Al día siguiente el embarazo de Elspeth era la comidilla a la hora del té.
De poco había ayudado que Elspeth devolviera inmediatamente la mañana siguiente a su regreso.
Ni tampoco ayudó a ocultar su estado las instrucciones del duque al cocinero jefe de que preparara a Elspeth toda la comida que ella deseara, a cualquier hora del día.
Y la razón que motivó al duque a llamar por la mañana temprano a Pitt arremolinó a la alta sociedad como un torbellino.
Por eso el presidente del Tribunal Supremo Kenyon no se sorprendió de que Lord Grafton entrara aquella tarde con su silla de ruedas en el despacho, rojo de ira.
– ¡Esa maldita fulana está embarazada! -gritó, antes de que Tom Scott hubiera cerrado la puerta-. ¡Quiero que se interrumpa este divorcio! ¡No permitiré que Darley tenga la satisfacción de ver heredar a su hijo, que jodan a ese cabrón! ¡Por mí la fulana y su prole se pueden pudrir en el infierno pero continuará siendo mi esposa!
– No le recomiendo pavonearle al rey -le aconsejó Kenyon. Que Pitt llevara el tema del divorcio era una abierta declaración del apoyo del rey.
– ¡A la porra con ese maldito rey! -gritó Grafton-. ¡No me importa si el mismísimo Dios respalda a esa maldita fulana!
Kenyon dirigió una mirada fugaz al señor Eldon, que estaba sentado en la silla de la esquina, como de costumbre.
Eldon levantó los hombros ligeramente como diciendo ¿Qué quiere que haga?
– Tranquilícese, Lord Grafton -afirmó Kenyon, habiendo cambiado su postura moral después de enterarse de la intercesión del rey-. Debemos ajustamos a la realidad. No podemos contradecir al rey, como usted bien sabe, independientemente de sus sentimientos personales o los míos. Él es el rey, y como tal, la suprema autoridad de este país.

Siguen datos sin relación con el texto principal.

-- ==== Sys2Proof/Config.lean ====
section
/-!
DEFINITION. What one build of the block fixes (spec/00_scope.md R5), and the free values: what the spec leaves to
"any value" (spec/93_implementation_defined.md). A free value is an opaque constant applied to the count of edges
seen (`State.tick`), so no proof can use what it is.
-/

namespace Sys2Proof.Config

/-- The configuration-address port (R5, R60). -/
def addrPort : Port := 0xCF8

/-- The configuration-data port (R5, R60). -/
def dataPort : Port := 0xCFC

/-- The end sentinel's bus number, one past the last bus (R5, R21). -/
def sentinelBus : BitVec 9 := 256

/-- The sentinel vendor ID: no function responds (R5, R22). -/
def sentinelVendor : Half := 0xFFFF

/-- The offset of BAR 0 and the distance between two BARs (R5, R180). -/
def barBase : Byte := 0x10

def barStride : Byte := 4

/-- The dword offsets one probe reads, in order (R143). -/
def headerOffset0 : Byte := 0x00

def headerOffset2 : Byte := 0x08

def headerOffset3 : Byte := 0x0C

/-- The most probes, and the most I/O transactions, of one ENUM_NEXT (R149). -/
def maxProbes : Nat := 8192

def maxTransactions : Nat := 6 * maxProbes

/-- FREE (R38, R228, I5): what the enum_* outputs show while CTRL = BUSY. Assumption 6. -/
opaque busyPosition : Nat → Position

/-- FREE (R38, R228, I5): what the hdr_* outputs show while CTRL = BUSY. Assumption 6. -/
opaque busyHeader : Nat → Header

/-- FREE (R36, I15): io_req_wdata when nothing is offered. Assumption 7. -/
opaque idleWdata : Nat → Dword

/-- FREE (R36, R37, I15): io_req_wdata while a read is offered, one value from raising io_req_valid to the edge that
issues the read. Assumption 7. -/
opaque readWdata : Nat → Dword

/-- FREE (R36, I15): io_req_write when nothing is offered. Assumption 7. -/
opaque idleWrite : Nat → Bool

/-- FREE (R36): which of the two ports io_req_port shows when nothing is offered. Assumption 7. -/
opaque idlePortIsData : Nat → Bool

/-- FREE (R229, I6): the fields latched when the command master broke its duty to hold a waiting command.
Assumption 8. -/
opaque unheldCommand : Nat → Command

/-- FREE (R32, I13): the platform's configuration-address latch once a configuration access is over, when other
agents may use the ports again. Assumption 9. -/
opaque platformLatch : Nat → Dword

/-- FREE (R37, R206, R220): whether a request offered with io_req_ready = 1 at an edge with rst = 1 was issued at that
edge. Assumption 19. -/
opaque resetEdgeIssues : Nat → Bool

/-- FREE (R221, I8): whether a write already issued when reset aborts its command takes effect. Assumption 10. -/
opaque abortedTakesEffect : Nat → Bool

end Sys2Proof.Config
end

– ¡Ni hablar! ¡Tenemos un maldito Parlamento, así que el rey no es la autoridad suprema, diablos! ¡Le hago saber que los condes de Grafton residen en Inglaterra desde hace cinco siglos, mucho más que esos condenados arribistas hanoverianos alemanes! ¡Y si se cree que me voy a amilanar por un rey que ni siquiera saber escupir una condenada palabra en inglés, está muy equivocado! ¡Pero repudiaré al hijo de esa furcia… encárguese de eso, maldito sea, y también quiero ver cómo ese libertino de Darley se arrepiente de haberme intentado joder! ¿Lo entiende? ¡Quiero hacer que los dos se lamenten del día que se cruzaron en mi vida! ¡Voy a hacer que sufran toda la eternidad por lo que me han hecho! ¡Y si es incapaz de ocuparse de este caso, maldito sea…! -Grafton respiró fuertemente y con dificultad-. Tengo… que salir… -El matiz purpúreo de su tez se volvió de un tono negruzco cuando luchaba por tomar aire, sus ojos se le salieron de las órbitas por el esfuerzo. Arañándose la garganta, intentó aflojarse el nudo del pañuelo, movía los labios sin emitir sonido alguno, mientras se quedaba sin aire y respiraba con dificultad. Un sonido terrible y áspero emergió después de sus desesperados esfuerzos y, al poco, el conde empezó a temblar y a tener espasmos, presa de un violento ataque.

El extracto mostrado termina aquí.